Иначе черт-те что поставят в центре Вильнюса. Сейчас там вместо Ленина будет нечто, описываемое создателями так: «Свет духа народа – птица души – так можно назвать идею этого поэтического образа, осмысливающего путь исторического, национального, политического и общечеловеческого поиска. Выражение духа, беспокойства души – вырывающаяся из клетки птица».
К поэтическим словам приложена фотография, на которой клетки не обнаружить, да и птица опознается с трудом. Без подсказки видать гнущееся вертикальное изваяние, тонкое, вытянутое, с маленькой выпуклостью посередине, более всего похожее на ущербный или модернизированный сперматозоид.
В 1970 году, когда у Ленина был вековой юбилей и назойливый Ильич лез с кепкой из каждого включенного утюга, озверевший советский народ сложил серию анекдотов про вещи, специально сделанные к столетию, – трехспальную кровать «Ленин с нами», мыло «По ленинским местам», одеколон «Дух Ильича» и пр.
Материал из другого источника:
/-- Settles O49: the hypotheses shut out the two turns that a step of such a state refuses. -/
theorem stepAnswersNextState : Obligations.StepAnswersNextState := by
  intro s h hhost hanswer
  obtain hnext | ⟨a, rest, e, hs, hd, -⟩ | ⟨a, rest, r, hs, hfit, -⟩ := step_answers_or_refuses h
  · exact hnext
  · obtain ⟨i, hi⟩ := hhost a rest hs
    cases hd.symm.trans hi
  · exact absurd (hanswer a rest hs) hfit

end Sys2Proof.Machine
end

section
/-!
The settled statements of the family 10_state, and what they need: that each agent's turn keeps the invariant, what a
read and a write of a register do, and what each turn does to the phase and to the result registers.
-/

namespace Sys2Proof.Machine

/-! ### VALIDATE's registers (R120, R165, R166) -/

/-- The index register holds the index of the humidity and the temperature registers, and the CRC register's halves
agree: what the invariant asks of a reading (R24, R164). -/
def State.ReadingConsistent (s : State) : Prop :=
  s.crcCalc = s.crcRecv ∧ s.diE6 = BitVec.ofInt 64 (discomfort s.temperature.toInt (s.humidity.toNat : Int))

/-- The two checks write `cur_err`, the CRC unit's registers and the result registers, and nothing else. -/
theorem State.runChecks_frame (s : State) :
    ∃ hum temp di c r acc e n, s.runChecks = { s with
      humidity := hum, temperature := temp, diE6 := di, crcCalc := c, crcRecv := r, crcAcc := acc, curErr := e
      draws := n } := by
  obtain ⟨-, h⟩ | ⟨-, -, h⟩ | ⟨-, -, h⟩ := s.runChecks_cases
  all_goals
    simp only [h, State.setCurErr, State.decodeResult, State.writeCrc, State.accumulate]
    exact ⟨_, _, _, _, _, _, _, _, rfl⟩

theorem State.runChecks_crcCalc (s : State) : s.runChecks.crcCalc = crcCompute s.resp := by
  obtain ⟨-, h⟩ | ⟨-, -, h⟩ | ⟨-, -, h⟩ := s.runChecks_cases <;> rw [h] <;> rfl

theorem State.runChecks_crcRecv (s : State) : s.runChecks.crcRecv = s.resp.trailer := by
  obtain ⟨-, h⟩ | ⟨-, -, h⟩ | ⟨-, -, h⟩ := s.runChecks_cases <;> rw [h] <;> rfl

theorem State.runChecks_curErr_ne_retriesExhausted (s : State) : s.runChecks.curErr ≠ .retriesExhausted := by
  obtain ⟨-, h⟩ | ⟨-, -, h⟩ | ⟨-, -, h⟩ := s.runChecks_cases <;> simp [h]

/-- A buffer that passes both checks leaves a consistent reading. -/
theorem State.runChecks_readingConsistent {s : State} (he : s.runChecks.curErr = .noError) :
    s.runChecks.ReadingConsistent := by
  obtain ⟨-, h⟩ | ⟨-, -, h⟩ | ⟨hcrc, -, h⟩ := s.runChecks_cases
  · simp [h] at he
  · simp [h] at he
  · rw [crcValid_iff] at hcrc
    have ht := toInt_temperature s.params.tempEncoding s.resp.tempRaw
    rw [h]
    exact ⟨hcrc.symm, by simp [-BitVec.toInt_ofInt, ht]⟩

/-! ### What the invariant says of a phase -/

section
variable {s t : State}

theorem State.attemptsToCome_eq (s : State) :
    s.attemptsToCome = if s.phase = .retryWait ∨ s.phase = .openBus ∧ s.outstanding = none then 1 else 0 := by
  unfold State.attemptsToCome
  split <;> simp_all

theorem State.hasReading_iff (s : State) :
    s.hasReading = true ↔ s.ok = true ∨ s.phase = .attemptEnd ∧ s.curErr = .noError := by
  simp [State.hasReading]

/-- A state with no transaction begun and no hold pending. -/
structure State.AtRest (s : State) : Prop where
  handle : s.handleOpen = false
  port : s.outstanding = none
  hold : s.holdUs = 0
  cur_attempt : s.curErr ≠ .retriesExhausted
  last_attempt : s.lastErr ≠ .retriesExhausted
  attempts_max : s.attempts.toNat ≤ 256

theorem State.Inv.idle_of_not_busy (h : s.Inv) (hb : s.busy = false) : s.phase = .idle := by
  by_contra hp
  simp [h.busy_iff.2 hp] at hb
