-- ==== Sys2Proof/Machine/HostProgram.lean ====
section
/-! DEFINITION. The host's side of a program: the assembler's mnemonics (30_encoding.md R84, R93) and the bus accesses of the host
macros of R95. WAIT, `if` and `while` are the host's own control flow over what it has read and are no list of accesses. -/

namespace Sys2Proof.Machine

/-- `x0` to `x7` (R93). -/
def regName : Reg → String
  | .x0 => "x0"
  | .x1 => "x1"
  | .x2 => "x2"
  | .x3 => "x3"
  | .x4 => "x4"
  | .x5 => "x5"
  | .x6 => "x6"
  | .x7 => "x7"

/-- `MNEMONIC[.U|.S] operands`, the operands separated by commas (R93). -/
def asmLine (mnemonic : String) (operands : List Reg) : String :=
  mnemonic ++ " " ++ ", ".intercalate (operands.map regName)

/-- The assembler text of a command, destinations first, as the "syntax" column of R86 orders them (R84, R93). -/
def asmText : Instr → String
  | .add rd rs1 rs2 => asmLine "ADD" [rd, rs1, rs2]
  | .sub rd rs1 rs2 => asmLine "SUB" [rd, rs1, rs2]
  | .neg rd rs1 => asmLine "NEG" [rd, rs1]
  | .not rd rs1 => asmLine "NOT" [rd, rs1]
  | .and rd rs1 rs2 => asmLine "AND" [rd, rs1, rs2]
  | .or rd rs1 rs2 => asmLine "OR" [rd, rs1, rs2]
  | .xor rd rs1 rs2 => asmLine "XOR" [rd, rs1, rs2]
  | .sll rd rs1 rs2 => asmLine "SLL" [rd, rs1, rs2]
  | .srl rd rs1 rs2 => asmLine "SRL" [rd, rs1, rs2]
  | .cmpU rd rs1 rs2 => asmLine "CMP.U" [rd, rs1, rs2]
  | .cmpS rd rs1 rs2 => asmLine "CMP.S" [rd, rs1, rs2]
  | .mul rd rs1 rs2 => asmLine "MUL" [rd, rs1, rs2]
  | .divU rd rs1 rs2 => asmLine "DIV.U" [rd, rs1, rs2]
  | .divS rd rs1 rs2 => asmLine "DIV.S" [rd, rs1, rs2]
  | .remU rd rs1 rs2 => asmLine "REM.U" [rd, rs1, rs2]
  | .remS rd rs1 rs2 => asmLine "REM.S" [rd, rs1, rs2]
  | .divremU rd rd2 rs1 rs2 => asmLine "DIVREM.U" [rd, rd2, rs1, rs2]
  | .divremS rd rd2 rs1 rs2 => asmLine "DIVREM.S" [rd, rd2, rs1, rs2]
  | .pow rd rs1 rs2 => asmLine "POW" [rd, rs1, rs2]
  | .rootU rd rs1 rs2 => asmLine "ROOT.U" [rd, rs1, rs2]
  | .rootS rd rs1 rs2 => asmLine "ROOT.S" [rd, rs1, rs2]
  | .sqrtU rd rs1 => asmLine "SQRT.U" [rd, rs1]
  | .sqrtS rd rs1 => asmLine "SQRT.S" [rd, rs1]
  | .digitsU rd rs1 rs2 => asmLine "DIGITS.U" [rd, rs1, rs2]
  | .digitsS rd rs1 rs2 => asmLine "DIGITS.S" [rd, rs1, rs2]
  | .tostrU rs1 rs2 => asmLine "TOSTR.U" [rs1, rs2]
  | .tostrS rs1 rs2 => asmLine "TOSTR.S" [rs1, rs2]
  | .parse rd rs2 => asmLine "PARSE" [rd, rs2]
  | .ext64U rd rs1 => asmLine "EXT64.U" [rd, rs1]
  | .ext64S rd rs1 => asmLine "EXT64.S" [rd, rs1]
  | .cminU rd => asmLine "CMIN.U" [rd]
  | .cminS rd => asmLine "CMIN.S" [rd]
  | .cmaxU rd => asmLine "CMAX.U" [rd]
  | .cmaxS rd => asmLine "CMAX.S" [rd]

/-- `MemWrite(CORE_BASE + off, 4, v)` (R13). -/
def memWrite (off : Nat) (v : Word) : HostEvent := .write (Config.coreBase + off) 4 v

/-- `MemRead(CORE_BASE + off, 4)` (R13). -/
def memRead (off : Nat) : HostEvent := .read (Config.coreBase + off) 4

/-- `LDX xi, v`: four word writes (R95). -/
def ldx (r : Reg) (v : Value) : List HostEvent :=
  (List.range 4).map fun j => memWrite (0x10 * r.number + 4 * j) (word v j)

/-- `RDX xi`: four word reads (R95). -/
def rdx (r : Reg) : List HostEvent := (List.range 4).map fun j => memRead (0x10 * r.number + 4 * j)

/-- Byte `k` of a text; the bytes after it are zero padding (R95 LDS). -/
def textByte (t : List Byte) (k : Nat) : Byte := t.getD k 0x00#8

/-- `LDS "t"`: the STRBUF words that hold the text's characters, then STRLEN (R66, R95). -/
def lds (t : List Byte) : List HostEvent :=
  ((List.range ((t.length + 3) / 4)).map fun k =>
    memWrite (0x100 + 4 * k) (textByte t (4 * k + 3) ++ textByte t (4 * k + 2) ++ textByte t (4 * k + 1) ++ textByte t (4 * k)))
  ++ [memWrite 0x088 (BitVec.ofNat 32 t.length)]

/-- The write that starts `EXEC cmd`; the WAIT after it is the host's own loop (R95, R255). -/
def execWrite (i : Instr) : HostEvent := memWrite 0x080 (encode i)

/-- `RDSTAT`, and one poll of WAIT: one read of STATUS (R95). -/
def rdstat : HostEvent := memRead 0x084

/-- `RDS` of a text of `len` bytes: STRLEN, then the STRBUF words that hold it (R95). -/
def rds (len : Nat) : List HostEvent :=
  memRead 0x088 :: (List.range ((len + 3) / 4)).map fun k => memRead (0x100 + 4 * k)

end Sys2Proof.Machine
end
При этом одеколон был тогда преимущественно одного типа – сладкий, резкий, с запахом жасмина. Никакой социальной, имущественной розни, нынче повсеместно проклинаемой: страна тогда пахла дружно, страна пахла одинаково. Соединяясь с потом, жасминный ленинский Дух делался незабываемым.
Но с каждым годом он слабел, потом стал выветриваться. Когда в 1991 Лениных посносили, одинокий и неприкаянный, уже почти неслышный Дух бродил по периметру своей площади, метя углы и залезая в щели. Он дрожал, он коченел, его чуть не вымели с мусором.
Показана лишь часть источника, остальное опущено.